On account of the central role of proteasome in protein homoeostasis and fate, whose dysregulation may lead to cancer, therapeutic strategies focused on this potential target; proteasome inhibitors could provide a new and promising class of anticancer agents (Ciechanover, 2003; Orlowsky and Dees, 2003; Sato et al, 2008). Since the discovery of bortezomib as proteasome inhibitor, this macromolecular protein assembly is to be considered as a therapeutic target. This drug has been approved by the Food and Drug Administration for treatment of relapsed and refractory multiple myeloma. But no effect was found in breast cancer when it was used as a single agent despite a proven efficacy when combined with several chemotherapeutic agents (Cusak, 2003). Two considerations may be advanced to explain this treatment failure. First, following the example of antioestrogens and hormone receptors, Herceptin and the HER2/neu receptor, it seems probable that the activity of the proteasome might be evaluated before any treatment with bortezomib (Marx et al, 2007). We propose that proteasome activity measurement could be determined by an indirect method: UBE2C IHC. To this end, we will soon compare a direct method by means of a fluorigenic substrate to UBE2C IHC (Chen and Madura, 2005). Second, according to recent study and the disappointing results of clinical trials using bortezomib as monotherapy in some solid tumours, it appears that this molecule should be used in combination. In 2006, Cardoso et al (2006) showed a synergy between bortezomib and trastuzumab in HER2/neu+++/++ cell lines. These results convinced the authors to conduct a phase 1 clinical trial that aimed at evaluating this drug combination.
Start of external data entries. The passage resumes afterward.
/-- A read that the port or the MP's path carries out. A 32-bit one reads the addressed half, and zero of an output, which does not advance. -/
def takeRead (src : Source) (size : AccSize) (offset : BitVec 20) (s : State) : State :=
  let o := offset.toNat
  let base := o / 8 * 8
  match src with
  | .mp => if size = .w64 && sizeOk size o then (readWord base s).2 else s
  | .manager =>
    if !sizeOk size o then portError s
    else if !readableIn s.modes.mode base then respond 0 s
    else if size = .w32 then respond (if isOutput base then 0 else laneOf o (readManager s base)) s
    else
      let r := readWord base s
      respond r.1 r.2
  | .function f =>
    if !sizeOk size o then portError s
    else if !windowOpen f s || 0x10000 ≤ o then respond 0 s
    else
      let w := readTenant s f.toNat base
      respond (if size = .w32 then laneOf o w else w) s
  | .outranked _ => s

/-- A register read. -/
def readReg (src : Source) (size : AccSize) (offset : BitVec 20) (s : State) : State :=
  match src with
  | .outranked _ => s
  | _ => arrive src size offset false 0 (takeRead src size offset) s

/-- KM_DATA_READ: a read of KM_DATA, or of the register at the offset given (log 34). -/
def execKmDataRead (read : PortRead) (s : State) : Outcome := .next (readReg read.src read.size read.offset s)

/-! ### The accesses held (R355) -/

/-- A held access: held on, or carried out and answered under its own tag; lost where the port no longer answers. -/
def applyHeld (a : HeldAccess) (s : State) : State :=
  if heldUp a s then holdAccess a s
  else if a.src ≠ .mp && !portAnswers s then s
  else
    let s := if a.src = .mp then s else { s with regs := { s.regs with reqTag := a.tag } }
    if a.write then takeWrite a.src a.size a.offset a.value s else takeRead a.src a.size a.offset s

/-- The accesses held are carried out in the order they came, until a hold stops those of their source. -/
def answerHeld (s : State) : State := s.regs.held.foldl (fun t a => applyHeld a t) { s with regs := { s.regs with held := [] } }

/-- DD_COMPRESSION_DONE (06 R191, R193): BUSY clears, and the held writes are applied. -/
def execDdCompressionDone (s : State) : Outcome :=
  if !s.direct.busy || !directRuns s.modes.mode then .next s
  else
    let s := { s with direct := { s.direct with busy := false } }
    .next (answerHeld (if s.direct.finishing then directDigest s else s))

/-! ### The scrubber (R362, R363) -/

/-- AREA of VOTE_STATUS. -/
def areaCode : TripleArea → Nat
  | .registerFile => 1 | .callSheet => 2 | .keyStore => 3 | .alwaysOn => 4

/-- The registers of the Manager window with a TRIPLE field. -/
def tripleRegs : List Nat := [0x20, 0x40, 0x5010]

/-- The offsets of the TRIPLE fields of a call sheet (10 R278). -/
def tripleSheet : List Nat := [0x00, 0x02, 0x03, 0x20, 0x24, 0x36, 0x37]

/-- WHERE of VOTE_STATUS: the bits its area uses. -/
def whereOf (area : TripleArea) (loc : BitVec 32) : Nat :=
  match area with
  | .registerFile => bits 0 20 (loc.setWidth 64)
  | .callSheet => bits 0 11 (loc.setWidth 64) + bits 16 7 (loc.setWidth 64) * 2 ^ 16
  | .keyStore => bits 0 17 (loc.setWidth 64)
  | .alwaysOn => 0

/-- The function of a call sheet's WHERE, and its byte offset. -/
def sheetFunc (w : Nat) : Nat := w % 2048

/-- Whether a TRIPLE field is held there. -/
def holdsTriple (s : State) (area : TripleArea) (w : Nat) : Bool :=
  match area with
  | .registerFile => tripleRegs.contains w
  | .callSheet => sheetFunc w < tenantCount s && tripleSheet.contains (w / 2 ^ 16)
  | .keyStore => w < slotCount s
  | .alwaysOn => true

/-- Whether the scrubber runs: the management island does. -/
def scrubs (s : State) : Bool := managementUp s

/-- A single copy corrected (R362): VOTE_STATUS, event 0xE1 and an entry. -/
def corrected (area : TripleArea) (w : Nat) (copy : Fin 3) (s : State) : State :=
  raiseLog 0xE1 0x0060 w (areaCode area) 0 { s with regs := { s.regs with
    voteFlag := true, voteCount := satInc s.regs.voteCount, voteArea := BitVec.ofNat 4 (areaCode area),
    voteCopy := BitVec.ofNat 3 (2 ^ copy.val), voteWhere := BitVec.ofNat 32 w } }

/-- A call sheet's field read as its copy 0 (R363). -/
def sheetCopy (off : Nat) (v : Word) (t : Tenant) : Tenant :=
  match off with
  | 0x02 => { t with state := match bits 0 8 v with | 0 => .free | 1 => .running | 2 => .pausing | _ => .paused }
  | 0x03 => { t with
      sheet := { t.sheet with shielded := bit 0 v }, logging := bit 1 v, activeB := bit 2 v, incomplete := bit 3 v }
  | 0x20 => { t with sheet := { t.sheet with slotBase := bits 0 32 v } }
  | 0x24 => { t with sheet := { t.sheet with slots := bits 0 32 v } }
  | 0x36 => { t with sheet := { t.sheet with pinned := bits 0 8 v } }
  | 0x37 => { t with sheet := { t.sheet with engines := BitVec.ofNat 8 v.toNat } }
  | _ => t

/-- A register's TRIPLE fields read as their copy 0 (R363), by the units that use them too: MEMBER, DUP and ENABLE of TWIN_CFG, and RNG_SRC_CFG.
What the core does by MODE goes on by the mode it is in: MODE only reads as its copy 0 (log 102). -/
def registerCopy (o : Nat) (v : Word) (s : State) : State :=
  if o = 0x20 then { s with regs := { s.regs with modeCopy := some (BitVec.ofNat 4 v.toNat) } }
  else if o = 0x40 then { s with
    vault := { s.vault with member := bits 55 9 v }, twin := { s.twin with dup := BitVec.ofNat 2 (bits 4 2 v), enable := bit 0 v } }
  else { s with rng := { s.rng with enable := BitVec.ofNat 16 v.toNat, vonNeumann := BitVec.ofNat 16 (bits 16 16 v) } }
On the basis of genomic data of a previous study, the hierarchical cluster analysis dendrogram of the 219 genes with the highest prognostic information in 252 N+ breast cancer patients showed a direct link between 2 proteasome subunit genes located in 17q12 and ERBB2 locus, known to be a hot spot of gene amplification in breast cancer. This cluster contains: PSMD3, PSMB3, STARD3, C17orf37 and ERBB2 (Supplementary Figure 2) (Jézéquel et al, 2008). Furthermore, PSMD3 and PSMB3 have been found to be overexpressed through gene amplification of ERBB2 locus in numerous studies (Kauraniemi et al, 2003; Buness et al, 2007). The relation between ERBB2 locus amplification, proteasome subunits overexpression and proteasome activity still needs to be explored, but the results exposed above may let us think that a functional link exists, and so a therapeutic approach should strongly consider this possibility.

In conclusion, in breast cancer, any new clinical trial testing bortezomib should compare bortezomib in combination (e.g., trastuzumab) vs the single molecule, and should include patients with proteasome high activity, which could be indirectly evaluated by UBE2C IHC staining.